Task goal:
Count how many lines hold "hback" in the records, and respond with that number by itself.

Provided material:
/-- Settles O50: the plug state and the button decoder, the gain, the contacts, and the latch's two writes. -/
theorem microphonesContactsAndTheFaultLatch : Obligations.MicrophonesContactsAndTheFaultLatch := by
  unfold Obligations.MicrophonesContactsAndTheFaultLatch
  refine ⟨?off, ?sample, ?plug, ?relearn, ?gain, ?asked, ?frame, ?scan, ?event, ?latch⟩
  case off =>
    intro s x i h
    have hx : exec (.dcSenseSample x i) s = .next (dcSense x.val i s) := rfl
    rw [hx, dcSense, if_neg (by simp [h])]
  case sample =>
    intro s x i hon p t
    have hx : exec (.dcSenseSample x i) s = .next (dcSense x.val i s) := rfl
    rw [hx]
    refine ⟨fun h => congrArg _ (dcSense_plug hon i h), fun h1 h2 => ⟨?_, ?_, ?_, ?_, ?_, ?_⟩⟩
    · intro hl hn ht
      have hstep : learnStep i p = { p with i0n := p.i0n + 1, i0sum := p.i0sum + i } := by
        rw [learnStep, if_neg (by omega)]
      rw [dcSense_learn hon rfl h1 h2 hl, hstep, if_neg (fun h => h ht)]
    · intro hl hn
      have hstep : learnStep i p =
          { p with i0n := 0, i0sum := 0, i0 := (scaleOpen 40 ((p.i0sum + i : Nat) : Int) 1 16).toNat, learnt := true } := by
        rw [learnStep, if_pos (by omega)]
      refine ⟨_, congrArg _ (dcSense_learn hon rfl h1 h2 hl), ?_⟩
      rw [hstep]
      split <;> simp
    · intro hl ht
      exact congrArg _ (dcSense_untyped hon rfl h1 h2 hl ht)
    · intro hl ht hb
      have hd : decodeStep i p = ({ p with candRun := 0 }, 16, false) := by rw [decodeStep, hb]
      rw [dcSense_decode hon rfl h1 h2 hl ht hd, if_pos (by decide)]
    · intro c hl ht hb hc hr hne
      have hd : decodeStep i p = ({ p with candRun := 8, code := c, presses := countPresses p.code c p.presses }, 0, true) := by
        have hrun : (if p.candRun ≠ 0 ∧ p.cand = c then min 8 (p.candRun + 1) else 1) = 8 := by
          rw [if_pos ⟨by omega, hc⟩, Nat.min_eq_left (by omega)]
        rw [decodeStep, hb]
        dsimp only
        rw [hrun, if_pos ⟨Nat.le_refl 8, hne⟩, ← hc]
      refine ⟨_, congrArg _ (dcSense_decode hon rfl h1 h2 hl ht hd), ?_⟩
      simp
    · intro c hl ht hb hc hr hlt
      have hd : decodeStep i p = ({ p with candRun := p.candRun + 1 }, 0, false) := by
        have hrun : (if p.candRun ≠ 0 ∧ p.cand = c then min 8 (p.candRun + 1) else 1) = p.candRun + 1 := by
          rw [if_pos ⟨by omega, hc⟩, Nat.min_eq_right (by omega)]
        rw [decodeStep, hb]
        dsimp only
        rw [hrun, if_neg (by omega), ← hc]
      rw [dcSense_decode hon rfl h1 h2 hl ht hd, if_neg (by decide)]
  case plug =>
    intro m i
    refine ⟨fun hm hi hb => ?_, fun hm hi hb hr => ?_, fun hm hi hr => ?_, fun hm hi => ?_, fun hm hi hr => ?_, fun hm hi hr => ?_⟩
    all_goals unfold plugNext
    · simp [hm, hi, show ¬ 10000 ≤ i by omega, MicLine.enter]
    · simp [hm, show ¬ 10000 ≤ i by omega, show ¬ i < 200 by omega, hr, MicLine.enter]
    · simp [hm, hi, hr, MicLine.enter]
    · simp [hm, hi, show ¬ 10000 ≤ i by omega, MicLine.enter]
    · simp [hm, show ¬ 10000 ≤ i by omega, show ¬ 200 ≤ i by omega, hr, MicLine.enter, MicLine.release]
    · simp [hm, show ¬ 10000 ≤ i by omega, hr, MicLine.enter]
  case relearn =>
    intro s m x v hr hv t
    have hx : exec (.relearn m x .word v) s = .next (regAccess m (Reg.micDc x) .word (v ||| 0x100#64) s) := rfl
    have hw : ∀ (w : Who) (u : Word), rwWrite w (Reg.micDc x) u s = micDcWrite x u s := by
      intro w u
      fin_cases x <;> rfl
    obtain ⟨hrow, hin, hoff, hne⟩ := micDc_row x
    rw [hx, regAccess_rw s m _ 0x107 _ hr (row_of_map hrow) hin hoff hne, hw]
    obtain ⟨hkept, hset⟩ := relearn_bits v
    have hbit : (s.wr (Reg.micDc x) (v.setWidth 32 &&& 7#32)).bit (Reg.micDc x) 0 = v.getLsbD 0 := by
      rw [State.bit, State.rd_wr, if_pos rfl]
      simp
    have ht : biasChange x (s.bit (Reg.micDc x) 0) (s.wr (Reg.micDc x) (v.setWidth 32 &&& 7#32)) = t := by
      unfold biasChange
      dsimp only
      rw [if_pos (hv.symm.trans hbit.symm)]
    have hmic : t.mic x = s.mic x := mic_summaryCheck _ _
    rw [micDcWrite, hkept, ht, if_pos hset, relearn, hmic]
  case gain =>
    intro s x
    have hx : exec (.gainChange x) s = .next (gainChange x.val s) := rfl
    refine ⟨fun h => ?_, fun h1 h2 => ?_⟩
    · rw [hx, gainChange, if_neg]
      rcases h with h | h <;> simp [h]
    · rw [hx, gainChange, if_pos (by simp [h1, h2])]
  case asked =>
    intro m g hne hw
    rw [gainAsked, if_neg hne, if_neg (fun h => hw h.1 h.2)]
  case frame =>
    intro m neg hw
    refine ⟨rfl, ?_⟩
    cases neg <;> cases hg : m.gainNeg <;> simp [gainFrame, hw, hg]
  case scan =>
    intro s n c
    have hx : exec (.contactScan n c) s = .next (contactScan n.val c.val s) := rfl
    rw [hx]
    refine ⟨fun h => ?_, fun ha hs he => ?_⟩
    · rw [contactScan, if_neg]
      rcases h with h | h | h <;> simp [h]
    · have hgo : contactScan n c s = if (contactStep c (s.contact n)).2
          then contactAccepted n c (s.setContact n (contactStep c (s.contact n)).1)
          else s.setContact n (contactStep c (s.contact n)).1 := by
        rw [contactScan, if_pos (by simp [ha, hs, he])]
      rw [hgo]
      refine ⟨fun hc => ?_, fun hc hcand => ?_, fun hc hcand hrun => ?_, fun hc hcand hrun => ?_⟩
      · rw [contactStep, if_pos hc]
        rfl
      · rw [contactStep, if_neg hc, if_neg hcand]
        rfl
      · rw [contactStep, if_neg hc, if_pos hcand, hrun, ← hcand]
        rfl
      · have hstep : contactStep c (s.contact n) =
            ({ s.contact n with cls := c, cand := c, run := 0, cnt := (s.contact n).cnt + 1#16 }, true) := by
          rw [contactStep, if_neg hc, if_pos hcand]
          dsimp only
          rw [if_pos (by omega)]
        rw [hstep, if_pos rfl]
        dsimp only
        generalize hs1 : s.setContact n { s.contact n with cls := c, cand := c, run := 0, cnt := (s.contact n).cnt + 1#16 } = s1
        have hcon : s1.contact n = { s.contact n with cls := c, cand := c, run := 0, cnt := (s.contact n).cnt + 1#16 } := by
          rw [← hs1, State.contact_setContact, if_pos rfl]
        have hsame : s1.modes = s.modes ∧ ∀ a, s1.rd a = s.rd a := by
          rw [← hs1]
          exact ⟨rfl, fun _ => rfl⟩
        obtain ⟨hmodes, hrd⟩ := hsame
        obtain ⟨hcount, hsleep, hlatch, hdue⟩ := classEffects_frame n c s1
        obtain ⟨hcls, hrun, hcnt⟩ := hcount n
        have hcontact : (contactAccepted n c s1).contact n = (classEffects n c s1).contact n := by
          rw [contactAccepted_eq]
          split
          · exact contact_wakeRequest 1 n _ n
          · rfl
        have hbit : ∀ i, (contactAccepted n c s1).bit Reg.faultStat i = (classEffects n c s1).bit Reg.faultStat i := by
          intro i
          rw [contactAccepted_eq]
          split
          · rw [State.bit, wakeRequest_rd (by decide)]
            rfl
          · rfl
        refine ⟨_, rfl, ?_, ?_, ?_, fun h2 hf => ?_, fun h1 hf hw => ?_, fun hasleep hwake => ?_⟩
        · rw [hcontact, hcls, hcon]
        · rw [hcontact, hrun, hcon]
        · rw [hcontact, hcnt, hcon]
        · rw [hbit, hbit]
          refine hlatch h2 ?_
          rw [contactFault, hcon, hrd]
          exact hf
        · rw [hcontact]
          refine hdue h1 ?_ (by rw [hmodes, hw])
          rw [← hf, ctFunc, State.rdf, hrd]
          rfl
        · have hs2 : (classEffects n c s1).modes.sleep = .asleep := by rw [hsleep, hmodes, hasleep]
          have hgo : contactAccepted n c s1 = wakeRequest 1 n (classEffects n c s1) := by
            rw [contactAccepted_eq, hrd, if_pos (by simp [hwake])]
          rw [hgo, wakeRequest_modes (by simp [hs2])]
          exact ⟨rfl, if_pos hs2⟩
  case event =>
    intro s n
    have hx : exec (.contactEvent n) s = .next (contactEvent n.val s) := rfl
    refine ⟨fun h => ?_, fun h => ⟨contactEvent n.val s, hx, ?_⟩⟩
    · rw [hx, contactEvent, if_pos h]
    · have hn := n.isLt
      generalize hextra : BitVec.ofNat 32 (((s.contact n).cnt - (s.contact n).seen).toNat + (s.contact n).cls * 65536) = extra
      have he : contactEvent n.val s = sqSetX Reg.ctEvt [n.val] (some (if 2 ≤ (s.contact n).cls then 4 else 2)) extra
          (s.setContact n { s.contact n with seen := (s.contact n).cnt, seenCls := (s.contact n).cls }) := by
        rw [← hextra]
        unfold contactEvent
        dsimp only
        rw [if_neg h]
      rw [he]
      refine ⟨?_, ?_⟩
      · rw [contact_eq_of_ports (sqSetX_modes_ports _ _ _ _ _).2, State.contact_setContact, if_pos rfl]
      · rw [(sqSetX_frame _ _ _ _ _ (by simp)).sqs _ (by decide) (by decide), State.sq_setSq, if_pos rfl]
        rfl
  case latch =>
    intro s m v hr hsc t
    have hrow : ∃ r, rowAt 0x40010240 = some r ∧ r.cls = .sc ∧ r.mask = 3 := row_of_map (by decide)
    obtain ⟨r, hr1, hcls, hmask⟩ := hrow
    have hwrite : ∀ k : BitVec 64, regAccess m 0x40010240 .word (v ||| k) s = t k := by
      intro k
      rw [regAccess_own s m 0x40010240 (v ||| k) r hr hr1 (by decide) (by decide) (by decide), classWrite_sc hcls,
        if_neg (by simp [hsc]), hmask]
    have hland : ∀ k : BitVec 64, s.clk.slowGone = false → exec .scWriteLanded (t k) =
        .next (faultCtrl ((v ||| k).setWidth 32 &&& 3#32) s) := by
      intro k hs
      have hx : exec .scWriteLanded (t k) = .next (scLanded (t k)) := rfl
      have hbus : { s.bus with sc := none } = s.bus := by rw [← hsc]
      have hback : (t k).modBus (fun b => { b with sc := none }) = s := congrArg (fun b => { s with bus := b }) hbus
      rw [hx]
      unfold scLanded
      rw [if_neg (by simp [t, State.modBus, hs])]
      show Host.Outcome.next (scLand 0x40010240 _ ((t k).modBus fun b => { b with sc := none })) = _
      rw [hback]
      rfl
    have hbits : ∀ (k : BitVec 64) (i : Nat), i < 2 → ((v ||| k).setWidth 32 &&& 3#32).getLsbD i = (v.getLsbD i || k.getLsbD i) := by
      intro k i hi
      have h3 : (3#32).getLsbD i = true := by
        rcases (by omega : i = 0 ∨ i = 1) with rfl | rfl <;> rfl
      simp [h3, show i < 32 by omega]
    refine ⟨congrArg _ (hwrite 2#64), congrArg _ (hwrite 1#64), fun hs => ⟨_, hland 2#64 hs, ?_⟩, fun hs => ⟨_, hland 1#64 hs, ?_⟩⟩
    · exact faultCtrl_force (by rw [hbits _ _ (by decide)]; simp) s
    · have h0 : ((v ||| 1#64).setWidth 32 &&& 3#32).getLsbD 0 = true := by
        rw [hbits _ _ (by decide)]
        simp
      have h1 : ((v ||| 1#64).setWidth 32 &&& 3#32).getLsbD 1 = v.getLsbD 1 := by
        rw [hbits _ _ (by decide)]
        simp
      exact ⟨fun h => faultCtrl_refused h0 (by rwa [h1]), fun hs hc hv => faultCtrl_cleared h0 (h1.trans hv) hs hc⟩

end Sys2Proof.Machine
end

section
/-! Resets, the trim load and the temperature (chapter 25). -/

namespace Sys2Proof.Machine
open Sys2Proof

/-! ### What a device reset keeps -/

/-- The supplies' state, the fuses and the flash, which no SC write and no Keep program under way touches. -/
structure KeepsSupply (s t : State) : Prop where
  power : t.power = s.power
  fuses : t.ward.fuses = s.ward.fuses
  flash : t.flash = s.flash

theorem KeepsSupply.refl (s : State) : KeepsSupply s s := ⟨rfl, rfl, rfl⟩

theorem KeepsSupply.trans {s t u : State} (h : KeepsSupply s t) (k : KeepsSupply t u) : KeepsSupply s u :=
  ⟨k.power.trans h.power, k.fuses.trans h.fuses, k.flash.trans h.flash⟩

theorem KeepsSupply.wr (a : Nat) (v : Word) (s : State) : KeepsSupply s (s.wr a v) := ⟨rfl, rfl, rfl⟩

theorem ctCfgWrite_supply (n : Nat) (v : Word) (s : State) : KeepsSupply s (ctCfgWrite n v s) := by
  unfold ctCfgWrite
  dsimp only
  split <;> exact ⟨rfl, rfl, rfl⟩

theorem faultCtrl_supply (v : Word) (s : State) : KeepsSupply s (faultCtrl v s) := by
  have hclear : ∀ b t, KeepsSupply t (clearFault b t) := by
    intro b t
    unfold clearFault
    split <;> exact .wr _ _ _
  have hforce : KeepsSupply s (forceFault s) := .wr _ _ _
  unfold faultCtrl
  dsimp only
  cases v.getLsbD 1 <;> cases v.getLsbD 0
  · exact .refl s
  · exact hclear _ s
  · exact hforce
  · exact hforce.trans (hclear _ _)

theorem scLand_supply (a : Nat) (v : Word) (s : State) : KeepsSupply s (scLand a v s) := by
  unfold scLand
  split
  next => exact ctCfgWrite_supply _ v s
  next =>
    split
    case h_1 => exact faultCtrl_supply v s
    case h_4 => split <;> exact ⟨rfl, rfl, rfl⟩
    case h_7 => exact ⟨rfl, rfl, rfl⟩
    case h_9 => exact .refl s
    all_goals exact .wr _ _ _

theorem scLanded_supply (s : State) : KeepsSupply s (scLanded s) := by
  unfold scLanded
  split
  · exact .refl s
  · split
    · obtain ⟨h1, h2, h3⟩ := scLand_supply _ _ (s.modBus fun b => { b with sc := none })
      exact ⟨h1, h2, h3⟩
    · exact .refl s

theorem keepCut_supply (b : Bool) (s : State) : KeepsSupply s (keepCut b s) := by
  unfold keepCut
  split
  · exact .refl s
  · split
    · exact .refl s
    · split
      · exact ⟨rfl, rfl, rfl⟩
      · obtain ⟨k, hk⟩ := drawBytes_state 16 s
        dsimp only
        rw [hk]
        exact ⟨rfl, rfl, rfl⟩

theorem tget_filter_out {α : Type} (d : α) (t : Table α) (p : Nat → Bool) (j : Nat) (h : p j = false) :
    tget d (t.filter fun x => p x.1) j = d := by
  induction t with
  | nil => rfl
  | cons c t ih =>
    obtain ⟨k, v⟩ := c
    by_cases hk : p k
    · have hj : j ≠ k := by
        rintro rfl
        simp [h] at hk
      simp [hk, tget, hj, ih]
    · simp [hk, ih]

theorem keepCut_idle {s : State} (h : s.msg.prog = none) (b : Bool) : keepCut b s = s := by
  unfold keepCut
  rw [h]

Worked solution:
2